From
Silicon Alley Insider:
Forrester Research says the financial sector's troubled firms (Lehman, Merrill, Bear Stearns, AIG, Fannie, Freddie) all together equal about 2% of tech spending. Given Forrester sizes the US tech market at $572 billion, that's about $11.4 billion dollars at risk.
That 2% puts things into perspective, though the knock on effects would make it bigger than just the immediately effected business, as SAI goes on to note quote Forrester CEO George Colony:
The biggest risk to the tech market comes, not from the Wall Street collapse, but from a collateral U.S. recession. Forrester expects a mild recession in the U.S. and Europe lasting through Q3 and Q4 of 2008, and Q1 of 2009. While tech spending grew 8% in the U.S. in 2007, we are forecasting tech purchases to be up 5% in 2008, and up 6% in 2009.

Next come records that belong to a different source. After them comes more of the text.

-- ==== Sys2Proof/Machine/Fetch.lean ====
section
/-! DEFINITION. Which operation happens at the coming edge (spec/30_encoding.md R44, R46, R54, R58;
spec/41_frame_decoder.md R81), and how a word of the table is placed so that the next step runs it. -/

namespace Sys2Proof.Machine

open Sys2Proof

/-- R45: the symbol word sampled at the edge. -/
def State.symWord (s : State) : SymWord := symWordOf s.pins.inEof s.pins.inChar

/-- R58: the engine's selection word at the edge. -/
def State.engWord (s : State) : EngWord :=
  engWordOf s.engBusy s.pins.engClear s.pins.engValid s.pins.engByte

/-- R58: the block's condition word. -/
def State.stateWord (s : State) : StateWord := stateWordOf s.phase.code s.engBusy s.atLen

/-- R81: the step of the frame checker enabled at an edge with `rst` = 0. RECV needs an input transfer, RENDER an
output transfer, CHECK nothing; DONE has none. -/
def fetchFrameChecker (s : State) : Option Instr :=
  match s.phase with
  | .recv => if s.pins.inValid then some (decodeSym s.symWord) else none
  | .check => (decodeState s.stateWord).toOption
  | .render => if s.pins.outReady then (decodeState s.stateWord).toOption else none
  | .done => none

/-- The operation of the coming edge, if there is one; the engine as a block of its own has one at every edge with
`rst` = 0 (R54). -/
def fetch (s : State) : Option Instr :=
  match s.block with
  | .frameChecker => fetchFrameChecker s
  | .engine => some (decodeEng s.engWord)

/-! ## Placing a word (log entry 11) -/

/-- The symbol word is offered at the next edge, in phase RECV. -/
def State.placeSym (s : State) (w : SymWord) : State :=
  { s with
    block := .frameChecker
    phase := .recv
    edges := { Pins.idle with inValid := true, inEof := symEof w, inChar := symChar w } :: s.edges }

/-- A `bitcnt` that makes the engine busy or idle, the old one where it already does. -/
def bitcntFor (busy : Bool) (old : BitVec 4) : BitVec 4 :=
  if busy then (if old = 0 then 1 else old) else 0

/-- The engine command is given at the next edge to the engine as a block of its own, busy or idle as the word says. -/
def State.placeEng (s : State) (w : EngWord) : State :=
  { s with
    block := .engine
    bitcnt := bitcntFor (engWordBusy w) s.bitcnt
    edges := { Pins.idle with engClear := engWordClear w, engValid := engWordValid w, engByte := engWordByte w } :: s.edges }

/-- R20: the phase of an encoding. -/
def phaseOfCode (c : BitVec 2) : Phase :=
  if c = 0 then .recv else if c = 1 then .check else if c = 2 then .render else .done

/-- The word's `last` holds of the state and the cells its step may load are written. -/
def State.frameFits (s : State) (last : Bool) : Bool :=
  (s.atLen == last) && decide (s.idx ≤ s.len) && s.trailer.toBool && (last || s.byteAtIdx.toBool)

/-- A one-byte frame 00 in the buffer, `idx` before it or after it. -/
def State.placeFrame (s : State) (last : Bool) : State :=
  { s with nchars := 2, idx := if last then 1 else 0, buf := s.buf.insert 0 0x00 }

/-- The condition word is made to hold: the phase, the engine busy or idle, a frame with `idx` at its end or not, and
the output taken at the next edge. -/
def State.placeState (s : State) (w : StateWord) : State :=
  let t : State :=
    { s with
      block := .frameChecker
      phase := phaseOfCode (stateWordPhase w)
      bitcnt := bitcntFor (stateWordBusy w) s.bitcnt
      edges := { Pins.idle with outReady := true } :: s.edges }
  if t.frameFits (stateWordLast w) then t else t.placeFrame (stateWordLast w)

/-- A word of a format placed for the next step. -/
def State.placeWord (s : State) (f : Format) (w : Nat) : State :=
  match f with
  | .sym => s.placeSym (BitVec.ofNat 9 w)
  | .eng => s.placeEng (BitVec.ofNat 11 w)
  | .state => s.placeState (BitVec.ofNat 4 w)

end Sys2Proof.Machine
end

SAI notes that the government bailouts are keeping some of those firms and their billions of dollars in tech spending alive. And even in death banks like Lehman and Merill spur Wall Street IT spending. Colony again:
the rigors of mergers and integration could also be drivers of new tech spending. Bank of America, Barclays, and JP Morgan have 36 months of intensive technology integration work ahead -- this will drive professional service, software, and to a lesser extent, hardware spending.
As SAI notes:
Translation: Bank of America took over Merrill, and Barclays bought Lehman's data centers. The work to get technology and enterprise systems like general ledger and human resources under the same umbrella can be a bonanza for tech consulting firms like Accenture (ACN) or HP's (HPQ) EDS.
True, and thats not really a spend that New Tech will see - unless the Enterprise 2.0 movement can persuade these players that there are significant benefits to adopting new technologies during rationalisation.
Sorry, no real conclusions yet, this is just an early datapoint. This is a big thing we are seeing happen, and it will take some time to play out.